Saudi Arabia: Economy contracts again in Q3 on worsening dynamics in the oil sector
December 31, 2017
The economy declined for a third consecutive quarter in Q3 as the oil sector continued to suffer from low oil production in compliance with OPEC’s oil-cap deal. Moreover, austerity measures adopted by the government in recent years to plug its large fiscal deficit continued to dampen overall economic activity. In year-on-year terms, GDP declined 0.4% in Q3, which was nevertheless an improvement over Q2’s 1.0% contraction.
The hydrocarbon sector continued to exert downward pressure on overall economic growth as output remained limited by the OPEC-dictated cuts per an agreement signed in November 2016. Moreover, oil prices traded at low levels for most of Q3. As a result, the oil sector contracted 4.1% annually in Q3 (Q2: -1.8% year-on-year), marking the sharpest fall since Q2 2013. While the OPEC decision to extend the deal to the end of 2018 will continue to put a dent in crude supply, the rise in oil prices as a consequence of a tighter oil market has the potential to boost the oil sector.
The recovery in the non-oil sector, however, gathered steam in Q3, propelled by strong global growth. Moreover, the non-oil sector benefited from less restrictive fiscal policy and brighter economic prospects for next year, which boosted business sentiment. Annual growth in the non-oil sector accelerated from 1.6% in Q2 to 2.7% in Q3. Among the main subcomponents, wholesale and retail trade rose at the fastest pace in nearly two years, while growth in financial and real estate services strengthened. The construction sector, which bore the brunt of fiscal austerity, remained the economy’s main weak spot and contracted for the seventh consecutive quarter.

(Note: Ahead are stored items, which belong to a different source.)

-- ==== Sys2Proof/Laws/Ops.lean ====
section
/-! SUPPORT. What the shared operations can do: the guard, the two events of a command, acceptance, and the lanes and
bytes of the state. One lemma says all a guarded operation can answer; later proofs cite it. -/

namespace Sys2Proof.Machine

/-! ### The guard -/

theorem guarded_of_sound {s : State} (h : s.Sound) (go : Host.Outcome State Fault Refusal) : guarded s go = go := by
  obtain ⟨hp, hpos, hc, hr⟩ := h
  unfold guarded
  rw [if_neg (by simp [hp]), if_neg (by omega), if_neg, if_neg]
  · rintro ⟨hok, hn⟩
    exact hn (hr hok)
  · rintro ⟨ha, hf⟩
    simp [hc ha] at hf

/-- Whatever goes on past the guard comes from a sound state. -/
theorem guarded_next {s t : State} {go : Host.Outcome State Fault Refusal} (h : guarded s go = .next t) :
    s.Sound ∧ go = .next t := by
  unfold guarded at h
  split at h
  · cases h
  split at h
  · cases h
  split at h
  · cases h
  split at h
  · cases h
  · rename_i hp hpos hc hr
    refine ⟨⟨by simpa using hp, by omega, fun ha => ?_, fun hok => ?_⟩, h⟩
    · by_contra hf
      exact hc ⟨ha, by simpa using hf⟩
    · by_contra hn
      exact hr ⟨hok, hn⟩

/-- The guard looks at five fields only. -/
theorem guarded_congr {s s' : State} (go : Host.Outcome State Fault Refusal) (hp : s'.params = s.params)
    (hpos : s'.pos = s.pos) (ha : s'.active = s.active) (hph : s'.phase = s.phase) (hok : s'.cfgOk = s.cfgOk) :
    guarded s' go = guarded s go := by
  unfold guarded State.rateBytes
  rw [hp, hpos, ha, hph, hok]

/-- A guard inside a guard on the same fields is no second guard. -/
theorem guarded_guarded {s : State} (go : Host.Outcome State Fault Refusal) :
    guarded s (guarded s go) = guarded s go := by
  unfold guarded
  split
  · rfl
  split
  · rfl
  split
  · rfl
  split <;> rfl

theorem State.Inv.sound {s : State} (h : s.Inv) (hr : 8 ≤ s.rateBytes ∧ s.rateBytes ≤ 200) : s.Sound :=
  ⟨h.paramsValid, h.posInBlock, h.configured, fun _ => hr⟩

/-! ### The two events of a command -/

theorem runCommand_completes {i : Instr} {f : State → State} {s : State} (h : s.Sound) (hb : s.busy = true) :
    runCommand i f s = .next { f s with busy := false } := by
  rw [runCommand, guarded_of_sound h, if_pos hb]

theorem runCommand_presents {i : Instr} {f : State → State} {s : State} (h : s.Sound) (hb : s.busy = false) :
    runCommand i f s = .next (accept i s) := by
  rw [runCommand, guarded_of_sound h, if_neg (by simp [hb])]

/-- All that a command can answer a next state with. -/
theorem runCommand_next {i : Instr} {f : State → State} {s t : State} (h : runCommand i f s = .next t) :
    s.Sound ∧ ((s.busy = true ∧ t = { f s with busy := false }) ∨ (s.busy = false ∧ t = accept i s)) := by
  obtain ⟨hs, h⟩ := guarded_next h
  refine ⟨hs, ?_⟩
  split at h <;> rename_i hb <;> cases h
  · exact .inl ⟨hb, rfl⟩
  · exact .inr ⟨by simpa using hb, rfl⟩

/-- What acceptance can do: record one of the three errors of a command, or latch it. -/
theorem accept_cases (i : Instr) (s : State) :
    (i.wf = false ∧ accept i s = recordError .arg i.opcode 0 0 s) ∨
    (i.wf = true ∧ legalIn i s.phase = false ∧ accept i s = recordError .phase i.opcode 0 0 s) ∨
    (i.wf = true ∧ legalIn i s.phase = true ∧ needsCfg i = true ∧ s.cfgOk = false ∧
      accept i s = recordError .noCfg i.opcode 0 0 s) ∨
    (i.wf = true ∧ legalIn i s.phase = true ∧ (needsCfg i = true → s.cfgOk = true) ∧
      accept i s = latchCommand i s) := by
  unfold accept
  cases i.wf <;> cases legalIn i s.phase <;> cases needsCfg i <;> cases s.cfgOk <;> simp

/-! ### Lanes and bytes -/

theorem laneAt_of_lt (A : Lanes) {i : Nat} (h : i < 25) : laneAt A i = A[i] := by
  simp [laneAt, h]

theorem laneAt_of_ge (A : Lanes) {i : Nat} (h : 25 ≤ i) : laneAt A i = 0 := by
  simp [laneAt, h]

theorem lanes_ext {A B : Lanes} (h : ∀ i, i < 25 → laneAt A i = laneAt B i) : A = B := by
  refine Vector.ext fun i hi => ?_
  rw [← laneAt_of_lt A hi, ← laneAt_of_lt B hi, h i hi]

theorem laneAt_sxor (A : Lanes) (i : Nat) (b : Byte) (j : Nat) :
    laneAt (sxor A i b) j =
      if j = i / 8 ∧ j < 25 then laneAt A j ^^^ b.zeroExtend 64 <<< (i % 8 * 8) else laneAt A j := by
  by_cases hj : j < 25
  · simp only [laneAt_of_lt _ hj, sxor, Vector.getElem_setIfInBounds, hj, and_true]
    by_cases h : i / 8 = j
    · subst h
      simp [laneAt_of_lt _ hj]
    · rw [if_neg h, if_neg (Ne.symm h)]
  · rw [laneAt_of_ge _ (by omega), laneAt_of_ge _ (by omega)]
    simp [hj]

@[simp] theorem sxor_zero (A : Lanes) (i : Nat) : sxor A i 0 = A := by
  refine lanes_ext fun j _ => ?_
  rw [laneAt_sxor]
  simp

/-- Two XORs into one byte are one XOR with both. -/
theorem sxor_sxor_same (A : Lanes) (i : Nat) (b c : Byte) : sxor (sxor A i b) i c = sxor A i (b ^^^ c) := by
  refine lanes_ext fun j _ => ?_
  simp only [laneAt_sxor]
  split
  · rw [BitVec.xor_assoc]
    congr 1
    ext k hk
    simp
    grind
  · rfl

/-- XORs into the state commute. -/
theorem sxor_comm (A : Lanes) (i k : Nat) (b c : Byte) : sxor (sxor A i b) k c = sxor (sxor A k c) i b := by
  refine lanes_ext fun j _ => ?_
  simp only [laneAt_sxor]
  split <;> split <;> simp [BitVec.xor_assoc, BitVec.xor_comm (b.zeroExtend 64 <<< (i % 8 * 8))]

end Sys2Proof.Machine
end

The General Authority for Statistics presented its preliminary growth estimate for 2017. According to the report, a dismal performance in the oil and construction sectors led the economy to contract an estimated 0.7% in 2017, contrasting the 1.7% rise in 2016. That said, the economic performance deteriorated in most sectors. The silver lining was wholesale and retail trade following the government’s decision to reverse some austerity measures, such as salary cuts and benefits for public sector employees, in April.
The government presented its 2018 budget plan, the largest in Saudi Arabia’s history, on 19 December. The budget is intended to foster economic growth and continue with Crown Prince Mohammed bin Salman’s Saudi Vision 2030, which is aimed at diversifying the Kingdom's oil-dependent economy. The expansionary 2018 budget will amount to SAR 978 billion (USD 261 billion), an increase of 5.6% compared to the SAR 926 billion in the 2017 budget. The lion’s share of the increase will be earmarked for capital expenditure, which is set to increase 13.6%. Furthermore, the government will allocate SAR 133 billion through the Public Investment Fund (PIF) and National Development Funds (NDFs) in off-budget spending to finance mostly infrastructure and housing projects. The increase in the budget will be largely covered by rising revenues. In this regard, the 2018 budget includes the newly introduced value-added tax (VAT) of 5% for most goods and services, which came into effect on 1 January and is expected to increase tax collection by SAR 23 billion in 2018.
Despite the increase in revenues, the fiscal deficit is expected to reach SAR 195 billion (around 7.3% of GDP) in 2018. The budget deficit will be financed by the issuance of new debt and the reserves accumulated by the government. Moreover, the government announced that the objective to balance the budget has been pushed back from 2019 to 2023.
Saudi Arabia GDP Forecast
According to the 2018 budget unveiled in December 2017, the government expects the economy to expand 2.7% in 2018. FocusEconomics panelists are less optimistic and project GDP will rise 1.5% in 2018, which is down 0.2 percentage points from last month’s estimate. For 2019, panelists expect the economy to rise 2.3%.